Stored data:
◆ ◆ ◆

/-- Turns at distinct pixels toggle those where they put a 1. -/
theorem runTurns_fst {l : List Turn} (hl : (l.map Prod.fst).Nodup) (acc : LoopState) (row : Fin 32)
    (col : Fin 64) : (runTurns l acc).1 row col = xor (acc.1 row col) (decide (((row, col), true) ∈ l)) := by
  induction l generalizing acc with
  | nil => simp [runTurns]
  | cons t l ih =>
    obtain ⟨p, bit⟩ := t
    obtain ⟨hp, hl⟩ := List.nodup_cons.mp hl
    refine (ih hl (loopPixel p.1 p.2 bit acc)).trans ?_
    rw [loopPixel_fst]
    by_cases hrc : (row, col) = p
    · have hnot : (p, true) ∉ l := fun hmem => position_ne_of_mem hp hmem rfl
      simp [hrc, hnot, eq_comm]
    · simp [hrc]

/-- Turns at distinct pixels find each pixel as it was before the first of them. -/
theorem runTurns_snd {l : List Turn} (hl : (l.map Prod.fst).Nodup) (acc : LoopState) :
    (runTurns l acc).2 = true ↔ acc.2 = true ∨ ∃ row col, acc.1 row col = true ∧ ((row, col), true) ∈ l := by
  induction l generalizing acc with
  | nil => simp [runTurns]
  | cons t l ih =>
    obtain ⟨⟨i, j⟩, bit⟩ := t
    obtain ⟨hp, hl⟩ := List.nodup_cons.mp hl
    have hrest : (∃ row col, (loopPixel i j bit acc).1 row col = true ∧ ((row, col), true) ∈ l) ↔
        ∃ row col, acc.1 row col = true ∧ ((row, col), true) ∈ l :=
      exists₂_congr fun row col => and_congr_left fun hmem => by
        have hne := position_ne_of_mem hp hmem
        rw [loopPixel_fst (i, j)]
        simp [hne]
    have hfirst : (∃ row col, acc.1 row col = true ∧ (((row, col), true) : Turn) = ((i, j), bit)) ↔
        bit = true ∧ acc.1 i j = true := by
      constructor
      · rintro ⟨_, _, hon, ⟨⟩⟩
        exact ⟨rfl, hon⟩
      · rintro ⟨rfl, hon⟩
        exact ⟨i, j, hon, rfl⟩
    refine (ih hl (loopPixel i j bit acc)).trans ?_
    simp only [hrest, loopPixel_snd (i, j), List.mem_cons, and_or_left, exists_or, hfirst, or_assoc]

section Loop

variable (s : State) (x y : Reg) (n : Fin 16)

/-- Turn `b` of the inner loop in turn `r` of the outer one. -/
def State.turn (rb : Nat × Nat) : Turn :=
  ((Fin.ofNat 32 ((s.readV y).toNat + rb.1), Fin.ofNat 64 ((s.readV x).toNat + rb.2)),
    (s.mem.read (s.i.toNat + rb.1)).getLsbD (7 - rb.2))

/-- All turns of the two loops, in their order. -/
def State.turns : List Turn := (List.range n.val ×ˢ List.range 8).map (s.turn x y)

/-- The nested loops of the rule are one pass over the turns. -/
theorem drawLoop_eq_runTurns : drawLoop s x y n = runTurns (s.turns x y n) (s.fb.pixel, false) := by
  simp only [drawLoop, runTurns, State.turns, State.turn, List.foldl_map, SProd.sprod, List.product, List.foldl_flatMap]

/-- A sprite of at most 15 rows of 8 columns meets no pixel twice, even where it wraps around. -/
theorem State.turns_nodup : ((s.turns x y n).map Prod.fst).Nodup := by
  rw [turns, List.map_map]
  refine (List.nodup_range.product List.nodup_range).map_on fun rb hrb rb' hrb' h => ?_
  obtain ⟨r, b⟩ := rb
  obtain ⟨r', b'⟩ := rb'
  simp only [List.mem_product, List.mem_range] at hrb hrb'
  simp only [Function.comp_apply, turn, Prod.mk.injEq, Fin.ext_iff, Fin.val_ofNat] at h ⊢
  omega

theorem State.mem_turns_iff_spriteBit (row : Fin 32) (col : Fin 64) :
    ((row, col), true) ∈ s.turns x y n ↔ spriteBit s x y n row col := by
  simp only [turns, turn, spriteBit, List.mem_map, Prod.exists, List.mem_product, List.mem_range, Prod.mk.injEq,
    Fin.ext_iff, Fin.val_ofNat, and_assoc, eq_comm (b := row.val), eq_comm (b := col.val)]

/-- The loops draw the framebuffer of the row datapath (44_display.md R152). -/
theorem drawLoop_fst (row : Fin 32) (col : Fin 64) : (drawLoop s x y n).1 row col = (s.drawn x y n).pixel row col := by
  rw [drawLoop_eq_runTurns, runTurns_fst (s.turns_nodup x y n), State.drawn_pixel]
  simp only [State.mem_turns_iff_spriteBit, ← State.drawMask_iff_spriteBit, Bool.decide_eq_true]

/-- The loops report the collision of the row datapath (44_display.md R152). -/
theorem drawLoop_snd : (drawLoop s x y n).2 = s.collision x y n := by
  rw [Bool.eq_iff_iff, drawLoop_eq_runTurns, runTurns_snd (s.turns_nodup x y n), State.collision_iff_spriteBit]
  simp only [State.mem_turns_iff_spriteBit, Bool.false_eq_true, false_or]

end Loop

/-! ## Drawing twice -/

/-- What a draw toggles depends on the sprite's place and bytes alone (44_display.md R151). -/
theorem State.drawMask_congr {s t : State} {x y : Reg} (hx : t.readV x = s.readV x) (hy : t.readV y = s.readV y)
    (hi : t.i = s.i) (hm : t.mem = s.mem) (n : Fin 16) (row : Fin 32) :
    t.drawMask x y n row = s.drawMask x y n row := by
  simp only [drawMask, ea, hx, hy, hi, hm]

section Twice

variable (s : State) {x y : Reg} (n : Fin 16) (hx : x ≠ vf) (hy : y ≠ vf)
include hx hy

theorem State.drawMask_afterDraw (row : Fin 32) :
    (s.afterDraw x y n).drawMask x y n row = s.drawMask x y n row :=
  drawMask_congr (s.afterDraw_readV_of_ne x y n hx) (s.afterDraw_readV_of_ne x y n hy)
    (s.afterDraw_i x y n) (s.afterDraw_mem x y n) n row

/-- The same mask twice on each row (44_display.md R151 (h)). -/
theorem State.drawn_afterDraw : (s.afterDraw x y n).drawn x y n = s.fb := by
  refine Vector.ext fun k hk => ?_
  have hrow (row : Fin 32) : ((s.afterDraw x y n).drawn x y n)[row] = s.fb[row] := by
    rw [drawn_get, drawMask_afterDraw s n hx hy, afterDraw_fb, drawn_get, BitVec.xor_assoc, BitVec.xor_self,
      BitVec.xor_zero]
  exact hrow ⟨k, hk⟩

/-- A sprite bit that met a pixel off turned it on, so it meets it on the second time. -/
theorem State.collision_afterDraw (hc : s.collision x y n = false) {row : Fin 32} {col : Fin 64}
    (hbit : spriteBit s x y n row col) : (s.afterDraw x y n).collision x y n = true := by
  have hmask := (s.drawMask_iff_spriteBit x y n row col).mpr hbit
  have hoff : s.fb.pixel row col = false := Bool.eq_false_iff.mpr fun hon =>
    Bool.eq_false_iff.mp hc ((s.collision_iff_spriteBit x y n).mpr ⟨row, col, hon, hbit⟩)
  refine (collision_iff _ x y n).mpr ⟨row, col, ?_, ?_⟩
  · rw [afterDraw_fb, drawn_pixel, hoff, hmask]; rfl
  · rw [drawMask_afterDraw s n hx hy, hmask]

end Twice
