-- ==== Sys2Proof/Word.lean ====
section
/-! DEFINITION. The widths of gpsdo-core's transaction words: a transaction word is 32 bits (R13, R70), and a
serialized word or read value is a list of bytes (R52), laid out in Decode.lean. -/

namespace Sys2Proof

/-- One transaction word (R13, R70). -/
abbrev Word := BitVec 32

/-- One byte of a serialized word (R52). -/
abbrev Byte := BitVec 8

/-- The whole-register value RDREG returns (R221). -/
abbrev ReadData := BitVec 64

end Sys2Proof
end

◆ ◆ ◆

:: Task prompt ::
The required output is every line above from the one with "theorem drawLoop_eq_runTurns : drawLoop" down to the one with "((row, col), true) ∈ s.turns", restated word for word, ends included.

:: Task solution ::
theorem drawLoop_eq_runTurns : drawLoop s x y n = runTurns (s.turns x y n) (s.fb.pixel, false) := by
  simp only [drawLoop, runTurns, State.turns, State.turn, List.foldl_map, SProd.sprod, List.product, List.foldl_flatMap]

/-- A sprite of at most 15 rows of 8 columns meets no pixel twice, even where it wraps around. -/
theorem State.turns_nodup : ((s.turns x y n).map Prod.fst).Nodup := by
  rw [turns, List.map_map]
  refine (List.nodup_range.product List.nodup_range).map_on fun rb hrb rb' hrb' h => ?_
  obtain ⟨r, b⟩ := rb
  obtain ⟨r', b'⟩ := rb'
  simp only [List.mem_product, List.mem_range] at hrb hrb'
  simp only [Function.comp_apply, turn, Prod.mk.injEq, Fin.ext_iff, Fin.val_ofNat] at h ⊢
  omega

theorem State.mem_turns_iff_spriteBit (row : Fin 32) (col : Fin 64) :
    ((row, col), true) ∈ s.turns x y n ↔ spriteBit s x y n row col := by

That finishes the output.